VANCOUVER, BC / ACCESSWIRE / October 26, 2022 / St. Anthony Gold Corp. ("St. Anthony" or the "Company") (CSE:STAG)(Frankfurt:M1N)(OTC PINK:MTEHF) announces it has completed a first closing of a non-brokered private placement. The Company accepted subscriptions for 22,028,700 units at a price of $0.035 per unit, for gross proceeds of $771,004,57. Each unit consists of one common share and one common share purchase warrant. Each warrant entitles the holder to purchase one additional common share at $0.05 for a period of two years from the date of closing. Securities issued on this closing are subject to a statutory hold period until February 27, 2023.

The Corporation paid finder's fees to one qualified finder of $19,026 and issued 543,600 broker warrants. The broker warrants having the same terms as those above.

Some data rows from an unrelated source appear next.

-- ==== Sys2Proof/Tests/Slice0.lean ====
section
/-! SUPPORT. Tests: the ill-formed terms; words written out from the spec's encoding; one step of every command on the
configuration TV of 95_test_vectors.md §0, with the values of that file's vectors; and, for every statement with hypotheses, a
witness that meets them. -/

namespace Sys2Proof.Tests

open Sys2Proof Sys2Proof.Machine Sys2Proof.Claims

/-! ### Helpers -/

/-- Configuration TV (95 §0). -/
def tvParams : Params := ⟨0x40, 25000000, 50, ⟨750, 2250, 50⟩, ⟨750, 2250, 50⟩⟩

/-- The block of TV. -/
def tv : Cfg := ⟨tvParams, by decide⟩

/-- A block at rest in an initialization state, with moves to come. -/
def rest (x : InitState) (env : List EnvMove) : State := { State.resetWith tv with initState := x, env := env }

/-- The same, the command just accepted. -/
def started (x : InitState) (i : Instr) (env : List EnvMove) : State := (rest x env).accept (encode i)

/-- The state after one step. -/
def after (s : State) : State :=
  match step s with
  | .next t => t
  | .fault _ => s
  | .refused _ => s

/-- What a vector shows of a completed command: STATUS, RESULT, the lock and bus events, INIT_STATE. -/
def shown (s : State) : Word × Word × List Event × InitState :=
  ((after s).status, (after s).result, ((after s).history.drop 1).dropLast, (after s).initState)

/-- BUS grants, then answers OK with these bytes. -/
def good (bytes : List Byte) : List EnvMove := [.grant, .answer (.ok bytes)]

/-- BUS grants, then answers FAIL. -/
def bad : List EnvMove := [.grant, .answer .fail]

/-- `L`, a write, `U`. -/
def writeEvents (bytes : List Byte) : List Event := [.lock, .tx ⟨.write, 0x40, bytes, 0⟩ (some []), .unlock]

/-- `L`, a register read, `U`. -/
def readEvents (a : Byte) (bytes : List Byte) : List Event :=
  [.lock, .tx ⟨.writeRead, 0x40, [a], bytes.length⟩ (some bytes), .unlock]

/-! ### WellFormed refuses -/

theorem test_wf_convert_slot : (Instr.convert 2 0).wellFormed = false := by decide
theorem test_wf_send_slot : (Instr.send 2 0x8000).wellFormed = false := by decide
theorem test_wf_writePwm_channel : (Instr.writePwm 16 0 384).wellFormed = false := by decide
theorem test_wf_readPwm_channel : (Instr.readPwm 16).wellFormed = false := by decide
theorem test_wf_accepts_bounds :
    (Instr.convert 1 0).wellFormed = true ∧ (Instr.writePwm 15 0 0).wellFormed = true := by decide

/-! ### Decode: words written out from R71 and R72 (DATA, RSV, SLOT, IDX, REG, OP) and from R87 -/

theorem test_decode_convert_fields :
    decode (0xFFFF0000#32 ++ 0#21 ++ 1#1 ++ 0#4 ++ 0#2 ++ 1#4) = .ok (.convert 1 0xFFFF0000#32) := by decide
theorem test_decode_send_fields :
    decode (0x0000C000#32 ++ 0#21 ++ 0#1 ++ 0#4 ++ 0#2 ++ 2#4) = .ok (.send 0 0x0000C000#32) := by decide
theorem test_decode_writeMode_fields :
    decode (0x000000A1#32 ++ 0#21 ++ 0#1 ++ 0#4 ++ 0#2 ++ 3#4) = .ok (.writeMode 0xA1#8) := by decide
theorem test_decode_writePrescale_fields :
    decode (0x0000007A#32 ++ 0#21 ++ 0#1 ++ 0#4 ++ 1#2 ++ 3#4) = .ok (.writePrescale 0x7A#8) := by decide
theorem test_decode_writePwm_fields :
    decode (0x0200#16 ++ 0x0010#16 ++ 0#21 ++ 0#1 ++ 5#4 ++ 2#2 ++ 3#4) = .ok (.writePwm 5 0x0010#16 0x0200#16) := by
  decide
theorem test_decode_readMode_fields : decode (0#32 ++ 0#21 ++ 0#1 ++ 0#4 ++ 0#2 ++ 4#4) = .ok .readMode := by decide
theorem test_decode_readPrescale_fields :
    decode (0#32 ++ 0#21 ++ 0#1 ++ 0#4 ++ 1#2 ++ 4#4) = .ok .readPrescale := by decide
theorem test_decode_readPwm_fields :
    decode (0#32 ++ 0#21 ++ 0#1 ++ 15#4 ++ 2#2 ++ 4#4) = .ok (.readPwm 15) := by decide
theorem test_decode_probe_fields : decode (0#32 ++ 0#21 ++ 0#1 ++ 0#4 ++ 0#2 ++ 5#4) = .ok .probe := by decide
theorem test_decode_start_fields : decode (0#32 ++ 0#21 ++ 0#1 ++ 0#4 ++ 0#2 ++ 6#4) = .ok .start := by decide

/-- R87, the table's words as the encoder writes them. -/
theorem test_encode_worked :
    encode (.convert 0 0xC000) = 0x0000C00000000001#64 ∧ encode (.send 1 0x8000) = 0x0000800000000402#64 ∧
    encode (.writeMode 0xA1) = 0x000000A100000003#64 ∧ encode (.writePrescale 122) = 0x0000007A00000013#64 ∧
    encode (.writePwm 2 0 384) = 0x01800000000000A3#64 ∧ encode .readMode = 0x0000000000000004#64 ∧
    encode .readPrescale = 0x0000000000000014#64 ∧ encode (.readPwm 15) = 0x00000000000003E4#64 ∧
    encode .probe = 0x0000000000000005#64 ∧ encode .start = 0x0000000000000006#64 := by decide

/-- L2-ILLEGAL IL-1 to IL-5: reserved operations and REG = 3. -/
theorem test_illegal_op_and_reg :
    decode 0x0000000000000000#64 = .error (.reservedOp 0) ∧ decode 0x0000000000000007#64 = .error (.reservedOp 7) ∧
    decode 0x000000000000000F#64 = .error (.reservedOp 15) ∧ decode 0x0000000000000034#64 = .error .reservedReg ∧
    decode 0x0000000000000033#64 = .error .reservedReg := by decide

/-- L2-ILLEGAL IL-6 to IL-16: fields that must be 0. -/
theorem test_illegal_fields :
    decode 0x0000000000000801#64 = .error (.nonzero .rsv) ∧ decode 0x0000000000000011#64 = .error (.nonzero .reg) ∧
    decode 0x0000000000000042#64 = .error (.nonzero .idx) ∧ decode 0x0000010000000003#64 = .error (.nonzero .dataHigh) ∧
    decode 0x0000000000000053#64 = .error (.nonzero .idx) ∧ decode 0x0000000000000403#64 = .error (.nonzero .slot) ∧
    decode 0x0000000100000004#64 = .error (.nonzero .data) ∧ decode 0x0000000100000064#64 = .error (.nonzero .data) ∧
    decode 0x0000000100000005#64 = .error (.nonzero .data) ∧ decode 0x0000000000000406#64 = .error (.nonzero .slot) ∧
    decode 0x0000C00000000006#64 = .error (.nonzero .data) := by decide

/-! ### Derived constants -/

/-- L1-1, and `PRESCALE_VAL` of TV. -/
theorem test_constants_tv :
    (tv.slot 0).minTicks = 2457 ∧ (tv.slot 0).maxTicks = 7372 ∧ (tv.slot 1).scale = 4915 ∧ tv.prescaleByte = 0x7A := by
  decide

An insider of the Company subscribed for an aggregate of 1,172,000 common share units of the Company. The Company has relied on the exemptions from the valuation and minority shareholder approval requirements of MI 61-101 contained in sections 5.5(b) and 5.7(a) of MI 61-101 in respect of such insider participation.

The Corporation intends to use the net proceeds for general working capital.

About St. Anthony Gold Corp.

St. Anthony Gold Corp., a Canadian-based mineral exploration corporation, is focused on identifying and advancing high-value mineral properties.

FOR ADDITIONAL INFORMATION SEE THE COMPANY'S WEB SITE AT

https://stanthonygoldcorp.com
Email to info@stanthonygoldcorp.com
Contact: Peter Wilson CEO - 604-649-0945

Neither the Canadian Securities Exchange nor its Regulation Services Provider (as that term is defined in the policies of the Canadian Securities Exchange) accepts responsibility for the adequacy or accuracy of this release.

Further information about the Company is available on www.SEDAR.com under the Company's profile.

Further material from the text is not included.